Records contained in a dataset:
┄┄┄┄┄┄┄┄┄┄┄┄┄┄┄┄┄┄┄┄
-- ==== Sys2Proof/Machine/Flags.lean ====
section
/-! DEFINITION. Predicate bits, clause conditions, and what CLAUSE_ERR counts (06). Slots: 0 counter, 1 vector, 2 matrix,
3 load, 4 store, 5 sync. -/
namespace Sys2Proof.Machine

/-- A slot's field of a clause word (Table 06-1). -/
def slotField (slot : Nat) (w : BitVec 256) : Nat :=
  match slot with
  | 0 => bitsN w.toNat 24 24
  | 1 => bitsN w.toNat 48 56
  | 2 => bitsN w.toNat 104 40
  | 3 => bitsN w.toNat 144 48
  | 4 => bitsN w.toNat 192 40
  | _ => bitsN w.toNat 232 24

/-- VERB of a slot field (R149). -/
def verbOf (slot f : Nat) : Nat :=
  match slot with
  | 0 => bitsN f 0 5
  | 1 => bitsN f 0 7
  | 2 => bitsN f 0 5
  | _ => bitsN f 0 4

/-- The comparator of a tile; as at task start where none was set (R136). -/
def Tile.cmp (t : Tile) (n : Nat) : Cmp := Tbl.get { ctr := n, limit := 0, rel := 2, signed := false } t.cp n

/-- A counter of a tile. -/
def Tile.counter (t : Tile) (n : Nat) : Word := Tbl.get 0 t.ct n

/-- Write a counter. -/
def Tile.setCounter (t : Tile) (n : Nat) (v : Word) : Tile := { t with ct := Tbl.set n v t.ct }

/-- A base register of a tile (R173). -/
def Tile.base (t : Tile) (n : Nat) : Word := Tbl.get 0 t.ab n

/-- A constant of a tile (R125). -/
def Tile.konst (t : Tile) (n : Nat) : Word := Tbl.get 0 t.k n

/-- Whether a comparison holds (R124): 0 below, 1 at most, 2 equal, 3 not equal. -/
def relHolds (rel : Nat) (signed : Bool) (a b : Word) : Bool :=
  match rel with
  | 0 => if signed then a.slt b else a.ult b
  | 1 => if signed then a.sle b else a.ule b
  | 2 => a == b
  | _ => a != b

/-- Predicate bit Pn (R124). -/
def Tile.pred (t : Tile) (n : Nat) : Bool :=
  let c := t.cmp n
  relHolds c.rel c.signed (t.counter c.ctr) c.limit

/-- Whether a slot's field acts in a logical tile (R174). The mask is the one in force when the clause was broadcast. -/
def Clause.acts (cl : Clause) (slot : Nat) (tl : Nat) (t : Tile) : Bool :=
  let h := cl.word.toNat
  if slot < 5 && bitN h slot then
    cl.mask.getLsbD tl && (!bitN h 8 || (t.pred (bitsN h 5 2) != bitN h 7))
  else true

/-- The bits of a slot field that its verb uses (R150, R187, R209); none for a reserved verb code. The sync verb DRAIN, whose
condition is True, uses neither QUEUE nor TVAL (DESIGN CHOICE, log 47: the manual names their unused fields for WAITP and
WAITX only). -/
def usedBits (slot verb f : Nat) : Option Nat :=
  match slot with
  | 0 =>
    match verb with
    | 0x00 => some 0x1F
    | 0x01 => some (0x1F + 0xE0 + 0xFE0000)
    | 0x02 => some (0x1F + 0xE0 + 0x700 + 0xFE0000)
    | 0x03 => some (0x1F + 0xE0 + 0x700 + 0x3E0000)
    | 0x04 => some (0x1F + 0xE0 + 0x700 + 0xFE0000)
    | 0x05 | 0x06 | 0x07 | 0x08 | 0x09 | 0x0A | 0x0B | 0x0C | 0x0D => some (0x1F + 0xE0 + 0x700)
    | 0x0E => some (0x1F + 0xE0 + 0xFE0000)
    | 0x0F => some (0x1F + 0x700 + 0x60000)
    | 0x10 => some (0x1F + 0xE0 + 0x60000)
    | 0x11 => some (0x1F + 0x60 + 0x700 + 0x7E0000)
    | 0x12 => some (0x1F + 0xE0 + 0x700)
    | 0x13 => some (0x1F + 0xE0 + 0xF800 + 0x10000)
    | 0x14 => some (0x1F + 0x700 + 0xF800 + 0x10000)
    | 0x18 => some (0x1F + 0xE0 + 0x700 + 0xE0000)
    | 0x19 => some (0x1F + 0xE0 + 0x700)
    | 0x1A => some (0x1F + 0xE0 + 0x700 + 0x7E0000)
    | 0x1B => some (0x1F + 0xE0 + 0x60000)
    | _ => none
  | 1 =>
    -- VERB SRC0 DST TOK TMODE FMT_IN FMT_OUT SR SRN NCT
    let one := 0x7F + 0x780 + 0xF0000 + 0xF00000 + 0x3000000 + 0x1C000000 + 0xE0000000 + 2 ^ 32 + 3 * 2 ^ 33 + 7 * 2 ^ 35
    let src1 := if bitN f 15 then 0x3800 + 0x8000 else 0x7800 + 0x8000
    let aux := 15 * 2 ^ 38
    let auxSrc := if bitN f 42 then 7 * 2 ^ 38 + 2 ^ 42 else aux + 2 ^ 42
    let gsz := 3 * 2 ^ 43
    let auxen := 2 ^ 45
    let xop := 7 * 2 ^ 46
    let eqb := if bitN f 48 then 15 * 2 ^ 49 + 7 * 2 ^ 53 else 0
    match verb with
    | 0x00 => some 0x7F
    | 0x01 => some (one + aux + gsz + auxen)
    | 0x02 => some (one + src1 + 2 ^ 46 + aux + gsz + auxen)
    | 0x03 => some (one + src1 + aux + gsz + xop + eqb)
    | 0x04 => some (one + aux + gsz + xop + eqb)
    | 0x08 | 0x09 | 0x0A | 0x0C | 0x0D | 0x14 => some (one + src1)
    | 0x0B | 0x11 => some (one + src1 + auxSrc)
    | 0x0E | 0x0F | 0x18 | 0x19 | 0x1A | 0x1D => some one
    | 0x10 => some (one + src1 + xop)
    | 0x15 => some (one + xop)
    | 0x1C => some (one - 2 ^ 32 - 3 * 2 ^ 33 + xop + aux + auxen)
    | 0x20 | 0x21 | 0x22 | 0x23 | 0x24 | 0x25 | 0x26 | 0x27 => some (one + src1)
    | 0x40 => some (0x7F + 0x780 + 0xF00000 + 0x3000000 + 0x1C000000 + 0xE0000000 + 7 * 2 ^ 35 + xop + 15 * 2 ^ 49 + 7 * 2 ^ 53)
    | _ => none
  | 2 =>
    match verb with
    | 0 => some 0x1F
    | 1 => some (2 ^ 37 - 1)
    | _ => none
  | 3 =>
    match verb with
    | 0 => some 0xF
    | 1 | 2 => some (2 ^ 36 - 1)
    | 3 => some (0xF + 0x1E00 + 0x1E000 + 0x60000 + 0xFFFF * 2 ^ 20)
    | 4 => some (0xF + 0x1F0 + 0x80000 + 0xFFFF * 2 ^ 20 + 31 * 2 ^ 36)
    | _ => none
  | 4 =>
    match verb with
    | 0 => some 0xF
    | 1 => some (2 ^ 30 - 1)
    | 2 => some (0xF + 0x1F0 + 0x2000 + 0xFFFF * 2 ^ 14 + 31 * 2 ^ 30)
    | _ => none
  | _ =>
    match verb with
    | 0 => some 0xF
    | 1 | 2 | 4 | 5 => some (2 ^ 22 - 1)
    | 3 | 7 => some (0xF + 0x1F0 + 0x3E0000)
    | 6 => some (0xF + 0x1F0 + 7 * 2 ^ 13 + 0x3E0000)
    | _ => none

/-- Whether a field has non-zero bits that its verb does not use (R150). -/
def fieldWarns (slot f : Nat) : Bool :=
  match usedBits slot (verbOf slot f) f with
  | none => false
  | some m => Nat.land f m != f

/-- Count fields for WARN (R150, Table 06-15). -/
def Tile.warn (t : Tile) (n : Nat) : Tile := { t with errWarn := satTo 255 (t.errWarn + n) }

/-- Record an illegal field in CLAUSE_ERR and CLAUSE_ERR_AT (R176, R178). -/
def Tile.illegal (t : Tile) (cause slot addr : Nat) : Tile :=
  let t := { t with errCount := satTo 65535 (t.errCount + 1) }
  if t.errValid then t else { t with errValid := true, errCause := cause, errSlot := slot, errAt := addr }

/-- Count a suppressed access (R129, R172, R532). -/
def Tile.outOfWindow (t : Tile) : Tile := { t with oow := satTo 65535 (t.oow + 1) }

/-- The task side of a WARN (Table 11-9). -/
def State.warnField (s : State) (c t n : Nat) : State :=
  if n = 0 then s
  else
    let s := s.onTile c t (fun x => x.warn n)
    match (s.cluster c).task with
    | none => s
    | some k => s.onTask k (fun x => { x with warn := true })

/-- Free values for a list of keys. -/
def freeTbl (keys : List Nat) (n : Nat) : Tbl Word := keys.map (fun i => (i, Config.freeWord (n + i)))

/-- Free data and tokens for the entries of the queues, their numbers kept. -/
def freeQueues : Tbl (List QEntry) → Nat → Tbl (List QEntry)
  | [], _ => []
  | (q, es) :: r, n =>
    (q, (es.zip (List.range es.length)).map (fun p =>
      { p.1 with data := Config.freeEntry (n + p.2), tok := (Config.freeWord (n + p.2)).truncate 4 })) ::
      freeQueues r (n + es.length)

/-- Count of entries of a tile's queues. -/
def Tile.held (t : Tile) : Nat := t.queues.foldl (fun n q => n + q.2.length) 0

/-- The undefined effect of an illegal field within R177: the tile's counters, limits, constants, bases, generator positions
and queue contents take free values (log 15). -/
def State.scramble (s : State) (c t : Nat) : State :=
  let n := s.free
  let h := (s.tile c t).held
  let s := s.onTile c t (fun x =>
    { x with
      ct := freeTbl (List.range 8) n
      ab := freeTbl (List.range 4) (n + 8)
      k := freeTbl (List.range 8) (n + 12)
      cp := (List.range 4).map (fun i => (i, { x.cmp i with limit := Config.freeWord (n + 20 + i) }))
      pos := x.pos.map (fun p => (p.1, (Config.freeWord (n + 24 + p.1)).toNat % 65536))
      queues := freeQueues x.queues (n + 24 + 256) })
  { s with free := n + 24 + 256 + h }

/-- An illegal field issues: counted, recorded, its effect undefined (R176, R177). -/
def State.illegalField (s : State) (c t slot cause addr : Nat) : State :=
  let s := s.onTile c t (fun x => x.illegal cause slot addr)
  let s := match (s.cluster c).task with
    | none => s
    | some k => s.onTask k (fun x => { x with illegal := satTo 65535 (x.illegal + 1) })
  s.scramble c t

end Sys2Proof.Machine
end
┄┄┄┄┄┄┄┄┄┄┄┄┄┄┄┄┄┄┄┄
Task prompt. From the first line of the data above through the line containing "(Table 06-1). -/", repeat each line exactly, and add nothing.

Solution to this exercise.
-- ==== Sys2Proof/Machine/Flags.lean ====
section
/-! DEFINITION. Predicate bits, clause conditions, and what CLAUSE_ERR counts (06). Slots: 0 counter, 1 vector, 2 matrix,
3 load, 4 store, 5 sync. -/
namespace Sys2Proof.Machine

/-- A slot's field of a clause word (Table 06-1). -/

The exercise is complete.